WHAT IS NEEDED
Set down the listing below verbatim, but only from its first line through the line containing "if b.outs ≤".

EXCERPTED DATA
/-- R215: a fill ends: FULL, or EMPTY where it failed. -/
def State.fillEnd (s : State) (o : Op) (id : Nat) (ok : Bool) : State :=
  match s.buf? o.core o.ctx id with
  | some b => s.setBuf { b with st := if ok then .full else .empty }
  | none => s

/-- R215: a copy-out ends; a failed one counts as KEEP = 1. -/
def State.outEnd (s : State) (o : Op) (id : Nat) (keep : Bool) : State :=
  match s.buf? o.core o.ctx id with
  | some b =>
    if b.outs ≤ 1 then s.setBuf { b with st := if b.keep && keep then .full else .empty, outs := 0, keep := true }
    else s.setBuf { b with outs := b.outs - 1, keep := b.keep && keep }
  | none => s

/-- The scratchpad range an operation still reads. -/
def State.opReads (s : State) (o : Op) : Option (Nat × Nat) :=
  match o.kind with
  | .bxform cmd src _ _ _ => if cmd.toNat % 16 < 2 then none else some (src, src + cmd.toNat / 2 ^ 32 % 2 ^ 22)
  | .cpy ctl _ _ id => if ctl.getLsbD 63 then (s.buf? o.core o.ctx id).map fun b => (b.base, b.base + b.size) else none
  | .swrite _ _ _ id => (s.buf? o.core o.ctx id).map fun b => (b.base, b.base + b.size)
  | _ => none

/-- R216: whether a fill may write its bytes: every earlier read and copy-out of them has finished. -/
def State.fillFree (s : State) (o : Op) (lo hi : Nat) : Bool :=
  !(s.loadsQueued o.core lo hi) && (s.ops.takeWhile fun x => x.id != o.id).all fun x =>
    x.core != o.core || (match s.opReads x with
      | some r => !(decide (r.1 < hi) && decide (lo < r.2))
      | none => true)

/-- R215, R220, R250: bytes of a transfer that failed, from address `a` on: each aligned 8 bytes keep their old value
or take the one written (log 14). -/
def mixFailed (draw a : Nat) (old new : List Byte) : List Byte :=
  (List.zip (List.zip old new) (List.range new.length)).map fun p =>
    if Config.failedWrote draw ((a + p.2) / 8) then p.1.2 else p.1.1

/-- Scratchpad bytes written by a failed fill. -/
def State.spadMix (s : State) (o : Op) (base : Nat) (new : List Byte) : State :=
  (s.opSpadPut o base (mixFailed s.draw base (s.opSpad o base new.length) new)).drawn

/-! ## Checks shared by the transfers -/

/-- R213: RSV, and the fields that an instruction leaves 0. -/
def ctlOk (ctl : Word) (dir keep fua fmt raw : Bool) : Bool :=
  ctl.extractLsb' 32 25 == 0 && (dir || !ctl.getLsbD 63) && (keep || !ctl.getLsbD 62) && (fua || !ctl.getLsbD 61) &&
    (fmt || ctl.extractLsb' 58 3 == 0) && (raw || !ctl.getLsbD 57)

/-- R226: the slot images that logical bytes take. -/
def imagesFor (count : Nat) : Nat := (count + blockBytes - 1) / blockBytes * imageBytes

/-- R36, R256: the interlock range of a run and of the scratchpad. -/
def State.transferRanges (s : State) (h : Word) (off n : Nat) (toRun : Bool) (b : Option Buf) (m : Nat) : Ranges :=
  let run : Ranges := [(s.runTarget (h.toNat % 65536), off, off + n, toRun)]
  match b with
  | some x => run ++ [(.spad s.crew.coreIx, x.base, x.base + m, !toRun)]
  | none => run
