/-- PURGE (R313). -/
def execPurge (a : MbArgs) (s : State) : Host.Outcome State Fault Refusal := s.command 0x0105 a cmdPurge

/-- TRAPSET (R318). -/
def cmdTrapset (a : MbArgs) : State → State :=
  State.commandBody 1 a [0xFFFFFFFF, allBits, allBits, allBits] fun s =>
    let ctx := ctxField a.a0
    let drv : BitVec 16 := a.a0.extractLsb' 16 16
    let entryOk := match s.codeObj drv a.a1 with | .good _ => true | _ => false
    if (s.ctxOf ctx).isNone || (s.ctxOf drv).isNone || !entryOk || (s.driverRun drv a.a2).isNone then refuse s mbBadArg
    else if (s.codeBad drv a.a1).isSome then refuse (s.withdrawBad (s.codeBad drv a.a1)) mbBadArg
    else success (s.modCtx ctx fun c => { c with
      trap := some { entry := a.a1, drv := drv, pool := a.a2, wdog := a.a3.toNat } })

/-- TRAPSET (R318). -/
def execTrapset (a : MbArgs) (s : State) : Host.Outcome State Fault Refusal := s.command 0x0106 a cmdTrapset

/-! ## Save and restore (R321, R326, R327) -/

/-- The crews that a SAVE names. -/
def State.saveTargets (s : State) (ctx : BitVec 16) (w : Word) : List Crew :=
  if w = allBits then (s.crews.filter fun p => p.1.ctx == ctx).map Prod.fst
  else (s.crewAt ctx (crewField (w.setWidth 9))).toList

/-- The state of a SAVE that goes on, with the numbers of its crews. -/
def State.saveMark (s : State) (ids : List Nat) : State :=
  { s with mbox := { s.mbox with res := [0, 0, 0, 0, 0, 0, 0, 1] ++ ids.map (BitVec.ofNat 64) } }

/-- The numbers of the crews that the SAVE under way has named so far. -/
def State.saveIds (s : State) : List Nat :=
  if s.mbox.res.getD 7 0 == 1 then (s.mbox.res.drop 8).map BitVec.toNat else []

/-- R333: the areas that a SAVE of crews has written. -/
def State.savedAreas (s : State) (ctx : BitVec 16) (ids : List Nat) : List Nat :=
  match s.ctxOf ctx with
  | none => []
  | some c => ((c.saved.filter fun x => ids.contains x.crewId).map SavedCrew.area)

/-- SAVE (R321, R333): it ends once its crews are saved. -/
def cmdSave (a : MbArgs) : State → State :=
  State.commandBody 1 a [0xFFFF, allBits] fun s =>
    let ctx := ctxField a.a0
    let going := s.mbox.res.getD 7 0 == 1
    if (s.ctxOf ctx).isNone || !(a.a1 == allBits || decide (a.a1.toNat < 512)) then refuse s mbBadArg
    else if (s.poolExt ctx).isNone then refuse s mbDenied
    else
      let l := s.saveTargets ctx a.a1
      if !going && a.a1 != allBits && l.isEmpty then refuse s mbBadArg
      else
        let ids := (s.saveIds ++ l.map Crew.id).dedup
        let s1 := (l.map Crew.id).foldl (State.saveNow 3) s
        if (s1.saveTargets ctx a.a1).any (fun c => c.stop.isSome) then .wait (s1.saveMark ids)
        else
          let l1 := s1.savedAreas ctx ids
          .done mbOk [BitVec.ofNat 64 (l1.foldl Nat.min (l1.headD (s.poolTop ctx))), BitVec.ofNat 64 l1.length] s1

/-- SAVE (R321). -/
def execSave (a : MbArgs) (s : State) : Host.Outcome State Fault Refusal := s.command 0x0107 a cmdSave

/-- RESTORE (R326, R327). -/
def cmdRestore (a : MbArgs) : State → State :=
  State.commandBody 1 a [0xFFFF, allBits, 0x1FF] fun s =>
    let ctx := ctxField a.a0
    let t := crewField (a.a2.setWidth 9)
    match s.ctxOf ctx with
    | none => refuse s mbBadArg
    | some c =>
      match c.saved.find? fun x => x.area == a.a1.toNat with
      | none => refuse s mbBadImg
      | some x =>
        if x.slot ≠ t.2.2 then refuse s mbBadArg
        else
          match s.restoreAt ctx a.a1.toNat t.1 t.2.1 with
          | .ok s1 => success s1
          | .error (st, r) => .done st r (s.areaRead ctx a.a1.toNat st)

/-- RESTORE (R327). -/
def execRestore (a : MbArgs) (s : State) : Host.Outcome State Fault Refusal := s.command 0x0108 a cmdRestore

/-! ## Pools, queues and shared runs (R308) -/

/-- R358: a pool without the frames that have been withdrawn. -/
def State.poolParts (s : State) (base n : Nat) : List (Nat × Nat) :=
  s.withdrawn.foldl (fun l f => (l.map (poolWithout f)).flatten) [(base, n)]

/-- BPOOL (R308). The device physical addresses of the bonded DRAM (R16) run from 0 to 384 GiB, and a range that leaves
them is answered BADARG (DESIGN CHOICE, log 9, log 44). -/
def cmdBpool (a : MbArgs) : State → State :=
  State.commandBody 1 a [0xFFFF, allBits, allBits] fun s =>
    let ctx := ctxField a.a0
    let b := a.a1.toNat
    let n := a.a2.toNat
    if (s.ctxOf ctx).isNone || b % 65536 != 0 || n % 65536 != 0 || decide (Config.dramBytes < b + n) then refuse s mbBadArg
    else success (s.modCtx ctx fun c => { c with pools := c.pools ++ s.poolParts b n })

/-- BPOOL (R308). -/
def execBpool (a : MbArgs) (s : State) : Host.Outcome State Fault Refusal := s.command 0x0109 a cmdBpool

/-- EVICT (R308): BUSY while a crew of the context runs (log 44). -/
def cmdEvict (a : MbArgs) : State → State :=
  State.commandBody 1 a [0xFFFF] fun s =>
    let ctx := ctxField a.a0
    if (s.ctxOf ctx).isNone then refuse s mbBadArg
    else if s.crewsRun ctx then refuse s mbBusy
    else success (s.modCtx ctx fun c => { c with
      bureau := c.bureau.map fun p => if p.2.live && p.2.pinned then (p.1, { p.2 with inSram := false }) else p })

/-- EVICT (R308). -/
def execEvict (a : MbArgs) (s : State) : Host.Outcome State Fault Refusal := s.command 0x010A a cmdEvict

/-- SHARE (R308): DENIED where the target's Cabinet is full (log 44). -/
def cmdShare (a : MbArgs) : State → State :=
  State.commandBody 1 a [0xFFFFFFFF, allBits] fun s =>
    let src := ctxField a.a0
    let tgt : BitVec 16 := a.a0.extractLsb' 16 16
    match s.driverRun src a.a1 with
    | none => refuse s mbBadArg
    | some e =>
      if (s.ctxOf tgt).isNone || e.st != .published then refuse s mbBadArg
      else
        match s.freeIndex tgt with
        | none => refuse s mbDenied
        | some i =>
          let g := nextGen (s.genAt tgt i)
          .done mbOk [handleWord g i] (s.setEntry tgt i { e with gen := g, shared := some (src, a.a1.toNat % 65536), spillOf := none, roots := [] })

/-- SHARE (R308). -/
def execShare (a : MbArgs) (s : State) : Host.Outcome State Fault Refusal := s.command 0x010B a cmdShare

/-- R308: the context and index that bind a launch queue. -/
def State.boundAt (s : State) (q : BitVec 12) : Option QRef :=
  s.ctxs.findSome? fun c => (c.bureau.find? fun p => p.2.live && p.2.launchQ == some q).map fun p => { ctx := c.ctx, idx := p.1 }

/-- R308: the LAUNCH entry of a bound queue. -/
def launchEntry (q : BitVec 12) (gen : BitVec 16) : BEntry :=
  { entryOfDesc 0 gen none with launchQ := some q }

/-- QBIND (R308): DENIED where the Bureau is full (log 44). -/
def cmdQbind (a : MbArgs) : State → State :=
  State.commandBody 1 a [0xFFFF0FFF] fun s =>
    let q : BitVec 12 := a.a0.setWidth 12
    let ctx : BitVec 16 := a.a0.extractLsb' 16 16
    if (s.ctxOf ctx).isNone || (s.boundAt q).isSome then refuse s mbBadArg
    else
      match s.freeQueueIndex ctx with
      | none => refuse s mbDenied
      | some i =>
        let g := nextGen (s.queueGen ctx i)
        .done mbOk [handleWord g i] (s.setQueue ctx i (launchEntry q g))

/-- QBIND (R308). -/
def execQbind (a : MbArgs) (s : State) : Host.Outcome State Fault Refusal := s.command 0x0201 a cmdQbind

/-- R308: a launch queue has nothing left to read, start or retire. -/
def State.queueIdle (s : State) (q : BitVec 12) : Bool :=
  (s.lq q).head == (s.lq q).tail && (s.lq q).pending.isNone && !(s.launches.any fun l => l.queue == some q)

/-- QUNBIND (R308): it waits for the queue. -/
def cmdQunbind (a : MbArgs) : State → State :=
  State.commandBody 1 a [0xFFF] fun s =>
    let q : BitVec 12 := a.a0.setWidth 12
    match s.boundAt q with
    | none => refuse s mbBadArg
    | some r =>
      if s.queueIdle q then success (s.modQueue r.ctx r.idx fun b => { b with live := false, launchQ := none })
      else .wait s

/-- QUNBIND (R308). -/
def execQunbind (a : MbArgs) (s : State) : Host.Outcome State Fault Refusal := s.command 0x0202 a cmdQunbind

/-! ## Storage queue pairs (R334) -/

/-- R334: DRIVE, QP and CTX of MBARG0. -/
def pairField (w : Word) : BitVec 5 × BitVec 8 × BitVec 16 := (w.setWidth 5, w.extractLsb' 8 8, w.extractLsb' 16 16)

/-- R334: the bits of MBARG0 that name a pair. -/
def pairBits : Word := 0xFFFFFF1F

/-- R334: the bound pair of a drive and number. -/
def State.pair? (s : State) (d : BitVec 5) (q : BitVec 8) : Option NvmeQp := s.nvme.find? fun x => x.drive == d && x.qp == q

/-- R334: whether the queue memory lies in the scratchpad and outside every declared buffer. -/
def State.ringsFit (s : State) (core off depth : Nat) : Bool :=
  decide (off + 80 * depth ≤ Config.spadBytes) &&
    !(s.bufs.any fun b => b.core == core && decide (off < b.base + b.size) && decide (b.base < off + 80 * depth))

/-- NVMEQP (R334). -/
def cmdNvmeqp (a : MbArgs) : State → State :=
  State.commandBody 1 a [pairBits, allBits, allBits, 0x7FF007F, allBits, 0xFFFFFFFF, allBits] fun s =>
    let (d, q, ctx) := pairField a.a0
    let depth := (a.a3.extractLsb' 16 11).toNat
    let die : BitVec 2 := a.a3.setWidth 2
    let core : BitVec 5 := a.a3.extractLsb' 2 5
    if (s.ctxOf ctx).isNone || decide (depth < 2) || decide (1024 < depth) || !(a.a6 == 512 || a.a6 == 4096) ||
        !s.ringsFit (die.toNat * 32 + core.toNat) a.a4.toNat depth || (s.pair? d q).isSome then refuse s mbBadArg
    else success { s with nvme := s.nvme ++
      [{ drive := d, qp := q, ctx := ctx, die := die, core := core, depth := depth, sq := a.a4.toNat, nsid := a.a5.setWidth 32
         lba := a.a6.toNat, sqDb := a.a1, cqDb := a.a2, tail := 0, head := 0, phase := true, out := [], err := 0 }] }

/-- NVMEQP (R334). -/
def execNvmeqp (a : MbArgs) (s : State) : Host.Outcome State Fault Refusal := s.command 0x0203 a cmdNvmeqp

/-- R334: the pair that an MBARG0 names, bound to its context. -/
def State.pairOf (s : State) (w : Word) : Option NvmeQp :=
  let (d, q, ctx) := pairField w
  match s.pair? d q with
  | some x => if x.ctx = ctx then some x else none
  | none => none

RESPONSE BOX
/-- R215: a fill ends: FULL, or EMPTY where it failed. -/
def State.fillEnd (s : State) (o : Op) (id : Nat) (ok : Bool) : State :=
  match s.buf? o.core o.ctx id with
  | some b => s.setBuf { b with st := if ok then .full else .empty }
  | none => s

/-- R215: a copy-out ends; a failed one counts as KEEP = 1. -/
def State.outEnd (s : State) (o : Op) (id : Nat) (keep : Bool) : State :=
  match s.buf? o.core o.ctx id with
  | some b =>
    if b.outs ≤ 1 then s.setBuf { b with st := if b.keep && keep then .full else .empty, outs := 0, keep := true }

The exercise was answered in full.